- Country: United States
- Location: Wawayanda, New York
- Coordinates: 41°24′43″N 74°26′14″W﻿ / ﻿41.411936°N 74.437196°W
- Status: Operational
- Commission date: 2018
- Operator: Competitive Power Ventures (CPV)

Thermal power station
- Primary fuel: Natural gas

Power generation
- Nameplate capacity: 675 MW

= CPV Valley Energy Center =

Natural gas power plant in New York

CPV Valley Energy Center is a power plant in Wawayanda, New York, operated by Competitive Power Ventures (CPV). The 675-megawatt natural gas-fired plant came online in 2018 despite opposition from area residents. CPV was acquired by Israel's OPC Energy in 2021. OPC, partnered with three Israeli institutional investors, agreed in October 2020 to acquire 100% of CPV from Global Infrastructure Partners, (GIP), and now fully owns CPV's operating assets, development pipeline, and asset management business. OPC is a subsidiary of Israeli firm Kenon Holdings Ltd., which is a corporate spin off of Israel Corporation.
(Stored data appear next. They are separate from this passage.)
-- ==== Sys2Proof/Machine/Ops.lean ====
section
/-! DEFINITION. The shared operations over the memories, the notice list, the response slot, the ring, the epoch table,
the capture maps and the header writer. -/

namespace Sys2Proof.Machine

/-! ## Memory (R60, R61, R183; log 2) -/

/-- What an address no cell lists reads as (log 2). -/
def Memory.unlisted : Byte := 0

/-- The byte at an address. -/
def Memory.read (m : Memory) (a : Nat) : Byte :=
  match m with
  | [] => Memory.unlisted
  | (k, v) :: t => if k = a then v else Memory.read t a

/-- A byte written at an address; the canonical form is kept. -/
def Memory.write (m : Memory) (a : Nat) (v : Byte) : Memory :=
  match m with
  | [] => if v = Memory.unlisted then [] else [(a, v)]
  | (k, w) :: t =>
    if a < k then (if v = Memory.unlisted then (k, w) :: t else (a, v) :: (k, w) :: t)
    else if a = k then (if v = Memory.unlisted then t else (a, v) :: t)
    else (k, w) :: Memory.write t a v

/-- Bytes written at rising addresses. -/
def Memory.writeBytes (m : Memory) (a : Nat) (bs : List Byte) : Memory :=
  match bs with
  | [] => m
  | b :: t => Memory.writeBytes (m.write a b) (a + 1) t

/-- `n` bytes read at rising addresses. -/
def Memory.readBytes (m : Memory) (a : Nat) (n : Nat) : List Byte :=
  match n with
  | 0 => []
  | k + 1 => m.read a :: Memory.readBytes m (a + 1) k

/-- The enabled lanes of a word written at a word address (R24). That byte enable j governs lane j, the bits 8j+7 to 8j,
is the model's choice (log 30). -/
def Memory.writeLanes (m : Memory) (a : Nat) (ube : BitVec 4) (w : Word) : Memory :=
  let put (m : Memory) (j : Nat) : Memory := if ube.getLsbD j then m.write (a + j) (lane w j) else m
  put (put (put (put m 0) 1) 2) 3

/-- A word read: the memory's bytes in the enabled lanes, `w`'s in the others (log 9). That byte enable j governs lane j
is the model's choice (log 30). -/
def Memory.readLanes (m : Memory) (a : Nat) (ube : BitVec 4) (w : Word) : Word :=
  let pick (j : Nat) : Byte := if ube.getLsbD j then m.read (a + j) else lane w j
  ofLanes [pick 0, pick 1, pick 2, pick 3]

/-- Addresses strictly rising from `lo`, no byte equal to what an unlisted address reads as. -/
def Memory.wfFrom (m : Memory) (lo : Nat) : Bool :=
  match m with
  | [] => true
  | (k, v) :: t => decide (lo ≤ k) && decide (v ≠ Memory.unlisted) && Memory.wfFrom t (k + 1)

/-- The canonical form (log 2). -/
def Memory.wf (m : Memory) : Bool := m.wfFrom 0

/-! ## Notices (R173 to R176) -/

/-- The kind's position in the mask is set (R175, R185). -/
def NoticeUnit.masked (u : NoticeUnit) (n : Notice) : Bool := u.mask.getLsbD (n.kind - 1)

/-- A post into a list: merged into the kind's entry, or a new entry at the newest end (R174). -/
def postList (l : List NoticeEntry) (n : Notice) : List NoticeEntry :=
  match l with
  | [] => [⟨1, n⟩]
  | e :: t => if e.notice.kind = n.kind then ⟨min 255 (e.count + 1), e.notice⟩ :: t else e :: postList t n

/-- A block posts a notice (R174). -/
def post (n : Notice) (s : State) : State :=
  if s.notices.masked n then s else s.setNotices { s.notices with list := postList s.notices.list n }

/-- ATTN (R176). -/
def State.attn (s : State) : Bool := !s.notices.list.isEmpty

/-! ## The response slot (R162, R163) -/

/-- The owner's answer fills the slot of the command being executed (R163). -/
def answer (st : Status) (data : List Byte) (s : State) : State :=
  match s.link.slot with
  | .executing _ tag lost => s.setLink { s.link with slot := .ready tag st data lost }
  | .empty => s
  | .ready _ _ _ _ => s

/-- The command EXECUTING in the slot has this code. -/
def executing (code : Byte) (s : State) : Bool :=
  match s.link.slot with
  | .executing c _ _ => c == code
  | .empty => false
  | .ready _ _ _ _ => false

/-! ## The ring (R66 to R71) -/

def State.slotCount (s : State) : Nat :=
  match s.journal.geometry with
  | some g => g.slotCount
  | none => 0

/-- Free slots (R67). -/
def State.free (s : State) : Nat := s.slotCount - s.journal.occupied

/-- The slot after and the slot before, in ring order (R67). -/
def ringNext (n i : Nat) : Nat := if i + 1 < n then i + 1 else 0
def ringPrev (n i : Nat) : Nat := if i = 0 then n - 1 else i - 1

/-- The number of slots from `i` up to `j` in ring order. -/
def ringDist (n i j : Nat) : Nat := if i ≤ j then j - i else n - i + j

/-- JOURNAL_LOW when an allocation takes free across the threshold (R115); `before` is free before it. -/
def lowWaterTest (before : Nat) (s : State) : State :=
  if s.journal.lowWater ≤ before ∧ s.free < s.journal.lowWater then post (.journalLow s.free) s else s

/-- The slot and sequence number the next allocation gives (R68). -/
def nextGrant (s : State) : SlotGrant := ⟨s.journal.tail, s.journal.sequence⟩

/-- An allocation at tail (R68). -/
def allocate (s : State) : State :=
  lowWaterTest s.free (s.setJournal { s.journal with
    tail := ringNext s.slotCount s.journal.tail
    occupied := s.journal.occupied + 1
    sequence := s.journal.sequence + 1 })

/-- A slot return (R69). -/
def returnSlot (s : State) : State :=
  s.setJournal { s.journal with
    tail := ringPrev s.slotCount s.journal.tail
    occupied := s.journal.occupied - 1
    sequence := s.journal.sequence - 1 }

/-! ## The epoch table (R83, R84) -/

/-- The current epoch: the last entry's number, 0 when the table is empty (R83, R169). -/
def State.currentEpoch (s : State) : Word :=
  match s.epochs.table.getLast? with
  | some e => e.epoch
  | none => 0

/-- The oldest retained epoch, 0 when the table is empty (R169). -/
def State.oldestEpoch (s : State) : Word :=
  match s.epochs.table.head? with
  | some e => e.epoch
  | none => 0

/-- The entry with a number. -/
def entryOf (t : List Entry) (e : Word) : Option Entry := t.find? fun x => x.epoch == e

/-- The last entry's undo count raised by one (R84). -/
def raiseLast (t : List Entry) : List Entry :=
  match t with
  | [] => []
  | [e] => [{ e with undo := e.undo + 1 }]
  | e :: t => e :: raiseLast t

/-- The current epoch is the latest broken epoch (R31, first test). -/
def currentBroken (s : State) : Bool :=
  s.currentEpoch != 0 && s.currentEpoch == s.epochs.latestBroken

/-- The MARKER write of epoch e has completed (R74). -/
def markerComplete (s : State) (e : Word) : Bool :=
  match s.journal.marker with
  | .none => true
  | .inFlight j => j.epoch != e
  | .failed x _ => x != e

/-! ## The capture maps (R47 to R56) -/

def CaptureMaps.get (m : CaptureMaps) (i : MapId) : CaptureMap :=
  match i with
  | .m0 => m.m0
  | .m1 => m.m1

def CaptureMaps.put (m : CaptureMaps) (i : MapId) (x : CaptureMap) : CaptureMaps :=
  match i with
  | .m0 => { m with m0 := x }
  | .m1 => { m with m1 := x }

def CaptureMaps.setState (m : CaptureMaps) (i : MapId) (x : MapState) : CaptureMaps :=
  m.put i { m.get i with state := x }

/-- The map in a state, M0 first. -/
def CaptureMaps.find (m : CaptureMaps) (x : MapState) : Option MapId :=
  if m.m0.state = x then some .m0 else if m.m1.state = x then some .m1 else none

/-- A bit put into a rising list of indexes. -/
def insertBit (bits : List Nat) (i : Nat) : List Nat :=
  match bits with
  | [] => [i]
  | b :: t => if i < b then i :: b :: t else if i = b then b :: t else b :: insertBit t i

/-- The bits a sweep leaves: those at or above the range it clears (R47, R53). -/
def sweptBits (bits : List Nat) (n : Nat) : List Nat := bits.filter fun i => decide (n ≤ i)

/-- The bits in use of the window held, none in use without a window (R48). -/
def CaptureMaps.bitsInUse (m : CaptureMaps) : Nat :=
  match m.window with
  | some w => w.bits
  | none => 0

/-- The bit of a byte address's granule (R47); none without a window. -/
def CaptureMaps.indexOf (m : CaptureMaps) (a : Nat) : Option Nat := m.window.map fun w => w.index a

/-- The granule's bit in the ACTIVE map is set (R50). -/
def bitSet (s : State) (a : Nat) : Bool :=
  match s.maps.find .active, s.maps.indexOf a with
  | some i, some b => (s.maps.get i).bits.contains b
  | _, _ => false

/-- The granule's bit in the ACTIVE map is set; without an ACTIVE map nothing changes (R51). -/
def setBit (m : CaptureMaps) (a : Nat) : CaptureMaps :=
  match m.find .active, m.indexOf a with
  | some i, some b => m.put i { m.get i with bits := insertBit (m.get i).bits b }
  | _, _ => m

/-- The capture stands: its bit is set and the current epoch's undo count raised, as one step (R35, R51, R84). -/
def recordCapture (a : Nat) (s : State) : State :=
  (s.setMaps (setBit s.maps a)).setEpochs { s.epochs with table := raiseLast s.epochs.table }

/-- A sweep of a map is requested (R53): it starts at once, waits in the queue, or is merged with the sweep of the
same map. Without a window it clears nothing and completes at once (R48). -/
def requestSweep (i : MapId) (m : CaptureMaps) : CaptureMaps :=
  if m.running.any (fun r => decide (r.map = i)) ∨ m.queued = some i then m.setState i .sweeping
  else if m.window = none then m.setState i .clean
  else
    match m.running with
    | none => { m.setState i .sweeping with running := some ⟨i, m.bitsInUse⟩ }
    | some _ => { m.setState i .sweeping with queued := some i }

/-- The swap of a cut (R52) and the settling swap (R55): a CLEAN map, if there is one, goes to ACTIVE; the map that
was ACTIVE goes to SWEEPING and its sweep is requested. -/
def swapMaps (m : CaptureMaps) : CaptureMaps :=
  let raised := match m.find .clean with
    | some i => m.setState i .active
    | none => m
  match m.find .active with
  | some i => requestSweep i raised
  | none => raised

/-- The running sweep ends: its map goes to CLEAN with the range cleared, and the queued sweep starts (R53, R54). -/
def endSweep (m : CaptureMaps) : CaptureMaps :=
  match m.running with
  | none => m
  | some r =>
    let cleared := m.put r.map ⟨.clean, sweptBits (m.get r.map).bits r.bits⟩
    match m.queued with
    | none => { cleared with running := none }
    | some q => { cleared with running := some ⟨q, m.bitsInUse⟩, queued := none }

/-- A new window is installed and a sweep of both maps requested, M0 first (R53, R56, R57). -/
def installWindow (w : Window) (m : CaptureMaps) : CaptureMaps :=
  requestSweep .m1 (requestSweep .m0 { m with window := some w })

/-! ## The header writer (R75 to R78) -/

/-- The header of the state at hand, with a generation (R75). -/
def headerOf (s : State) (generation : Word) : Header :=
  let g := s.journal.geometry.getD ⟨0, 0, ⟨0, 0⟩⟩
  let first := s.epochs.table.head?.getD ⟨0, 0, 0, 0, .format⟩
  { sizeCode := g.window.code
    generation := generation
    identity := g.identity
    slotCount := g.slotCount
    windowBase := g.window.base
    headSlot := s.journal.head
    headSequence := first.sequence
    headEpoch := first.epoch
    latestBroken := s.epochs.latestBroken
    pendingTarget := s.epochs.pendingTarget }

/-- The copy not written last; A when none was (R76). -/
def Copy.other (c : Option Copy) : Copy :=
  match c with
  | some .a => .b
  | some .b => .a
  | none => .a

/-- A header write begins (R76): the state is copied into the buffer, the generation and the copy are taken. -/
def beginHeader (kind : HeaderKind) (copy : Copy) (generation : Word) (reqs : List HeaderRequest) (s : State) : State :=
  s.setJournal { s.journal with
    header := { s.journal.header with
      generation := generation
      last := some copy
      inFlight := some ⟨copy, generation, (headerOf s generation).encode, 0, reqs, kind⟩ } }

/-- The next requested write: the other copy, the generation plus one (R76). -/
def beginRequested (reqs : List HeaderRequest) (s : State) : State :=
  beginHeader .requested (Copy.other s.journal.header.last) (s.journal.header.generation + 1) reqs s

/-- The waiting requests are dropped from the dirty flag's list (R77, R78). -/
def clearDirty (s : State) : State :=
  s.setJournal { s.journal with header := { s.journal.header with dirty := false, next := [] } }

/-! ## Burst data of the J-port -/

/-- 16 bytes of a buffer: burst n of a record or header copy. -/
def burstOf (bs : List Byte) (n : Nat) : List Byte := field bs (16 * n) 16

end Sys2Proof.Machine
end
The CPV Valley Energy Center was one of the three natural gas-fired plants in the New York metropolitan area that came online to support electricity needs before the decommission of the last nuclear reactor of the Indian Point Energy Center in 2021. The other two plants were Bayonne Energy Center II (120 MW) and Cricket Valley Energy Center (1,020 MW).
==Controversies==
In 2023, New York State Senator James Skoufis announced an investigation into communications between Competitive Power Ventures, the state's Department of Environmental Conservation (DEC), and the administration of former New York State Governor Andrew Cuomo. At the time, the CPV plant was operating without a Clean Air Act Title V permit, deemed necessary for controlling major sources of pollutants. As chair of the senate's Committee on Investigations and Government Operations, Skoufis sought to evaluate if any interference took place between the regulatory and permitting processes at the DEC.
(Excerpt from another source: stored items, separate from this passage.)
-- ==== Sys2Proof/Machine/Core.lean ====
section
/-! DEFINITION. The machine as the host's interface takes it. -/

def Sys2Proof.core : Host.Core :=
  { State := Sys2Proof.Machine.State
    Fault := Sys2Proof.Machine.Fault
    Refusal := Sys2Proof.Machine.Refusal
    step := Sys2Proof.Machine.step
    reset := Sys2Proof.Machine.State.reset }
end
Joseph Percoco, Governor Cuomo's former executive deputy secretary, was found guilty in 2018 of honest services fraud, conspiracy to commit honest services fraud, and solicitation of bribes and gratuities relating to CPV. A former CPV senior executive, Peter Galbraith Kelly, pleaded guilty in a federal court to arranging a “low-show job” for Percoco's wife, which paid nearly $287,000 in bribes between the years 2012 and 2016. Allegations by federal prosecutors stated that the pay-to-play payments secured Percoco's assistance in obtaining a much-needed power purchase agreement for the energy plant.
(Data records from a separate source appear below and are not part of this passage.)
/-! ## Maps, sweeps and the cut (R52 to R57, R89 to R98) -/

/-- A sweep completes: its map is CLEAN with the range it was started over cleared, the queued sweep starts, and the
engine state decides the rest: nothing in OFFLINE, ROLLING_BACK, HELD and FAULTED and (without a pending mark)
JOURNALING; in SETTLING a map is made ACTIVE when none is. A pending mark's re-evaluation stands in CutConditions.

The sweeps that FORMAT and RECOVER wait for: a sweep started under another window size is requested again, and starts at
once or waits behind the queued one; the end of the first of the two does nothing more; when both maps are CLEAN, FORMAT
begins its marker stage (epoch 1 in slot 0 with sequence 1) and RECOVER its scan at the head slot. In their other stages a
sweep's end does nothing more. -/
def Obligations.SweepCompletes : Prop :=
  (∀ (s : State) (r : Sweep), live s → s.maps.running = some r →
     let swept : CaptureMap := ⟨.clean, (s.maps.get r.map).bits.filter fun i => decide (r.bits ≤ i)⟩
     let m := s.maps.put r.map swept
     let n : CaptureMaps := { m with
       running := s.maps.queued.map fun q => ⟨q, s.maps.bitsInUse⟩
       queued := none }
     let other := match r.map with | .m0 => s.maps.m1.state | .m1 => s.maps.m0.state
     (s.epochs.engine ∈ [.offline, .rollingBack, .held, .faulted] ∨
         (s.epochs.engine = .journaling ∧ s.epochs.pendingMark = 0) →
       exec .sweepComplete s = .next (arbitrate { s with maps := n })) ∧
     (s.epochs.engine = .settling → other ≠ .active →
       (s.epochs.settleDone = false →
         exec .sweepComplete s = .next (arbitrate { s with maps := n.put r.map { swept with state := .active } })) ∧
       (s.epochs.settleDone = true →
         exec .sweepComplete s = .next (arbitrate (post (.rollbackDone s.epochs.walker.target s.currentEpoch)
           { s with
             maps := n.put r.map { swept with state := .active }
             epochs.engine := .journaling })))) ∧
     (s.epochs.engine = .settling → other = .active →
       (s.epochs.settleDone = false → exec .sweepComplete s = .next (arbitrate { s with maps := n })) ∧
       (s.epochs.settleDone = true →
         exec .sweepComplete s = .next (arbitrate (post (.rollbackDone s.epochs.walker.target s.currentEpoch)
           { s with maps := n, epochs.engine := .journaling }))))) ∧
  (∀ (s : State) (r : Sweep), live s → s.maps.running = some r →
     let swept : CaptureMap := ⟨.clean, (s.maps.get r.map).bits.filter fun i => decide (r.bits ≤ i)⟩
     let n : CaptureMaps := { s.maps.put r.map swept with
       running := s.maps.queued.map fun q => ⟨q, s.maps.bitsInUse⟩
       queued := none }
     let other := match r.map with | .m0 => s.maps.m1.state | .m1 => s.maps.m0.state
     let ends (x : State) : Prop := exec .sweepComplete s = .next (arbitrate x)
     let waits := s.epochs.engine = .formatting ∧ s.epochs.format = .sweep ∨
       s.epochs.engine = .recovering ∧ ∃ h : Header, s.epochs.recovery = .sweep h
     (s.epochs.engine ∈ [.formatting, .recovering] → ¬ waits → ends { s with maps := n }) ∧
     (∀ w : Window, waits → s.maps.window = some w → r.bits ≠ w.bits →
       let again := n.put r.map { swept with state := .sweeping }
       (s.maps.queued = none → ends { s with maps := { again with running := some ⟨r.map, w.bits⟩ } }) ∧
       ∀ q : MapId, s.maps.queued = some q → q ≠ r.map →
         ends { s with maps := { again with running := some ⟨q, w.bits⟩, queued := some r.map } }) ∧
     (∀ w : Window, waits → s.maps.window = some w → r.bits = w.bits → other ≠ .clean → ends { s with maps := n }) ∧
     (∀ g : Geometry, s.epochs.engine = .formatting → s.epochs.format = .sweep → s.maps.window = some g.window →
       r.bits = g.window.bits → other = .clean → s.journal.geometry = some g → ends { s with
         maps := n
         epochs.table := [⟨1, 0, 1, 0, .format⟩]
         epochs.lastUsed := 1
         epochs.format := .marker
         journal.head := 0
         journal.tail := 1
         journal.occupied := 1
         journal.held := 0
         journal.sequence := 2
         journal.marker := .inFlight ⟨1, 0, .format, .format, 0, markerRecord g.identity 1 1 .format 0 0, 0⟩ }) ∧
     (∀ (h : Header) (w : Window), s.epochs.engine = .recovering → s.epochs.recovery = .sweep h →
       s.maps.window = some w → r.bits = w.bits → other = .clean →
       ends { s with maps := n, epochs.recovery := .scan h ⟨[], 0, h.headSlot, 0, 0, false⟩ [] }))

/-- CUT_TAKEN in JOURNALING: the new epoch, its marker slot and sequence, the table entry with the cause, the pending mark
cleared, the maps swapped with the old map's sweep started, the MARKER write in flight with the marks merged (they stand
in its job and not in the table entry, the model's choice, log 27); the flag stays set.
In any other state, and where the flag is clear because the engine has been FAULTED since the claim, the claim is dropped
and the flag is clear. A commit or a rollback start that waits beside it is taken next, on the state the cut left (R18,
R40), and two that wait beside it are left to their commands. While an access is in progress, or with no cut waiting, the
command has no effect but the arbiters' (log 4).

The order of two claims at one boundary is the queue's (log 7). That a claim left from FAULTED is known by the clear flag
is the model's form of it (log 14). -/
def Obligations.CutTaken : Prop :=
  (∀ (s : State) (b : CutBy), s.porn = false → s.transit.access = none → s.transit.claims.cut = some b →
    let then' (x : State) : Host.Outcome State Fault Refusal := match s.transit.claims.commit, s.transit.claims.start with
      | false, none => .next (arbitrate x)
      | true, none => exec .commitTaken x
      | false, some _ => exec .rollbackStart x
      | true, some _ => .next (arbitrate x)
    (∀ (g : Geometry) (w : Window) (i : MapId), s.epochs.engine = .journaling → s.epochs.ckptInFlight = true →
      s.journal.geometry = some g → s.maps.window = some w → (s.maps.get i).state = .active →
      (let other := match i with | .m0 => s.maps.m1.state | .m1 => s.maps.m0.state
       other = .clean) → s.maps.running = none → s.maps.queued = none →
      let n := s.epochs.lastUsed + 1
      let cause : Cause := match b with
        | .checkpoint => if s.epochs.pendingMark = 0 then .manual else .manualAndMark
        | .mark => .mark
      let swapped : CaptureMaps := match i with
        | .m0 => ⟨⟨.sweeping, s.maps.m0.bits⟩, ⟨.active, s.maps.m1.bits⟩, some w, some ⟨.m0, w.bits⟩, none⟩
        | .m1 => ⟨⟨.active, s.maps.m0.bits⟩, ⟨.sweeping, s.maps.m1.bits⟩, some w, some ⟨.m1, w.bits⟩, none⟩
      exec .cutTaken s = then'
        { lowWater s.free (slotTaken s) with
          transit.claims.cut := none
          epochs.lastUsed := n
          epochs.table := s.epochs.table ++ [⟨n, s.journal.tail, s.journal.sequence, 0, cause⟩]
          epochs.pendingMark := 0
          maps := swapped
          journal.marker := .inFlight ⟨n, s.journal.tail, .cut, cause, s.epochs.pendingMark,
            markerRecord g.identity s.journal.sequence n cause s.epochs.pendingMark 0, 0⟩ }) ∧
    (s.epochs.engine ≠ .journaling ∨ s.epochs.ckptInFlight = false → exec .cutTaken s = then'
      { s with transit.claims.cut := none, epochs.ckptInFlight := false })) ∧
  (∀ s : State, s.porn = false → s.transit.access.isSome ∨ s.transit.claims.cut = none →
    exec .cutTaken s = .next (arbitrate s))

/-- The cut conditions in order, each failing with its reason; free counts held slots as occupied.

A pending mark is re-evaluated when a sweep, a checkpoint or a RELEASE ends: with the conditions holding the cut is
claimed, and taken at once while no access is in progress; with one failing nothing happens and nothing is posted. A
write stalled in WAIT_SPACE tests free again at the RELEASE's end, after the re-evaluation. -/
def Obligations.CutConditions : Prop :=
  (∀ s : State,
     let c1 := s.epochs.engine = .journaling ∧ s.epochs.startClaimed = false
     let c2 := s.epochs.ckptInFlight = false
     let c3 := s.maps.m0.state = .clean ∨ s.maps.m1.state = .clean
     let c4 := ∃ g : Geometry, s.journal.geometry = some g ∧ 1 ≤ g.slotCount - s.journal.occupied
     let c5 := s.epochs.table.length < 16
     let c6 := s.epochs.lastUsed.toNat < 4294967295
     (¬ c1 → cutFailure s = some .wrongState) ∧
     (c1 → ¬ c2 → cutFailure s = some .ckptInFlight) ∧
     (c1 → c2 → ¬ c3 → cutFailure s = some .sweepBusy) ∧
     (c1 → c2 → c3 → ¬ c4 → cutFailure s = some .journalFull) ∧
     (c1 → c2 → c3 → c4 → ¬ c5 → cutFailure s = some .epochsFull) ∧
     (c1 → c2 → c3 → c4 → c5 → ¬ c6 → cutFailure s = some .epochLimit) ∧
     (c1 → c2 → c3 → c4 → c5 → c6 → cutFailure s = none)) ∧
  (let claimed' (t : State) : State := { t with transit.claims.cut := some .mark, epochs.ckptInFlight := true }
   let reevaluates (c : Instr) (s t : State) : Prop :=
     (cutFailure t ≠ none → exec c s = .next (arbitrate t)) ∧
     (cutFailure t = none → s.transit.access.isSome → exec c s = .next (arbitrate (claimed' t))) ∧
     (cutFailure t = none → s.transit.access = none → exec c s = exec .cutTaken (claimed' t))
   (∀ (s : State) (r : Sweep), live s → s.maps.running = some r → s.epochs.engine = .journaling →
     0 < s.epochs.pendingMark → reevaluates .sweepComplete s { s with maps := endSweep s.maps }) ∧
   (∀ (s : State) (addr : Nat) (data : List Byte) (j : HeaderJob), writesJ s .header addr data →
     s.journal.header.inFlight = some j → j.bursts = 7 → j.kind = .requested → s.journal.header.dirty = false →
     s.epochs.engine = .journaling → 0 < s.epochs.pendingMark →
     let t : State := { landed addr (data.take 16) s with journal.header.inFlight := none }
     (∀ (e : Word) (c : Cause) (slot merged : Nat), j.requests = [.checkpoint e c slot merged] →
       s.epochs.ckptInFlight = true → reevaluates .headerWriteDone s
         (post (.ckptDone e c slot merged) { t with epochs.ckptInFlight := false })) ∧
     (∀ (tag : Byte) (lost : Bool), j.requests = [.release] → s.link.slot = .executing 0x0B tag lost →
       let u : State := { t with
         journal.occupied := s.journal.occupied - s.journal.held
         journal.held := 0
         link.slot := .ready tag .ok [] lost }
       ((s.transit.access.all fun a => decide (a.stage ≠ .waitSpace)) → reevaluates .headerWriteDone s u) ∧
       ∀ a : Access, s.transit.access = some a → a.stage = .waitSpace →
         let v := if cutFailure u = none then claimed' u else u
         (u.free < 2 → exec .headerWriteDone s = .next (arbitrate v)) ∧
         (2 ≤ u.free → exec .headerWriteDone s = .next (arbitrate { lowWater v.free (slotTaken v) with
           transit.timer := none
           transit.access := some
             { a with stage := .readOld, slot := some ⟨s.journal.tail, s.journal.sequence⟩, oldBursts := 0 } })))))

/-! ## Rollback (chapter 7) -/

/-- ROLLBACK_START in JOURNALING or HELD: the pending target is k, the engine is ROLLING_BACK, the walker is WAIT_START
with target k, the indication is clear, and a header write is requested. In any other state the claim is dropped. A
commit or a cut that waits beside it is taken next, on the state the start left (R40), and two that wait beside it are
left to their commands. While an access is in progress, or with no start waiting, the command has no effect but the
arbiters' (log 4).

The order of two claims at one boundary is the queue's (log 7). -/
def Obligations.RollbackStart : Prop :=
  (∀ (s : State) (k : Word), s.porn = false → s.transit.access = none → s.transit.claims.start = some k →
    let started : State := requestHeader .start { s with
      transit.claims.start := none
      epochs.startClaimed := false
      epochs.pendingTarget := k
      epochs.engine := .rollingBack
      epochs.walker.state := .waitStart
      epochs.walker.target := k }
    let dropped : State := { s with transit.claims.start := none, epochs.startClaimed := false }
    let then' (x : State) : Host.Outcome State Fault Refusal := match s.transit.claims.commit, s.transit.claims.cut with
      | false, none => .next (arbitrate x)
      | true, none => exec .commitTaken x
      | false, some _ => exec .cutTaken x
      | true, some _ => .next (arbitrate x)
    (s.epochs.engine = .journaling ∨ s.epochs.engine = .held → exec .rollbackStart s = then' started) ∧
    (s.epochs.engine ≠ .journaling → s.epochs.engine ≠ .held → exec .rollbackStart s = then' dropped)) ∧
  (∀ s : State, s.porn = false → s.transit.access.isSome ∨ s.transit.claims.start = none →
    exec .rollbackStart s = .next (arbitrate s))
As of November 2024, the CPV Valley Energy Center had been operating without a finalized Title V permit for more than six years, according to State Senator James Skoufis. A New York State Senate investigation found delays, regulatory inconsistencies, and concerns about political influence during the plant’s development. Skoufis called on the New York State Department of Environmental Conservation to complete the permit review, urging a 60-day deadline for any remaining submissions before either finalizing the permit through a hearing or declaring the application withdrawn.

In 2014, Governor Andrew Cuomo placed a statewide moratorium on hydraulic fracturing in New York, citing health concerns. However, much of the natural gas used by the CPV Valley Energy Center comes from fracked gas transported from shale regions in Pennsylvania.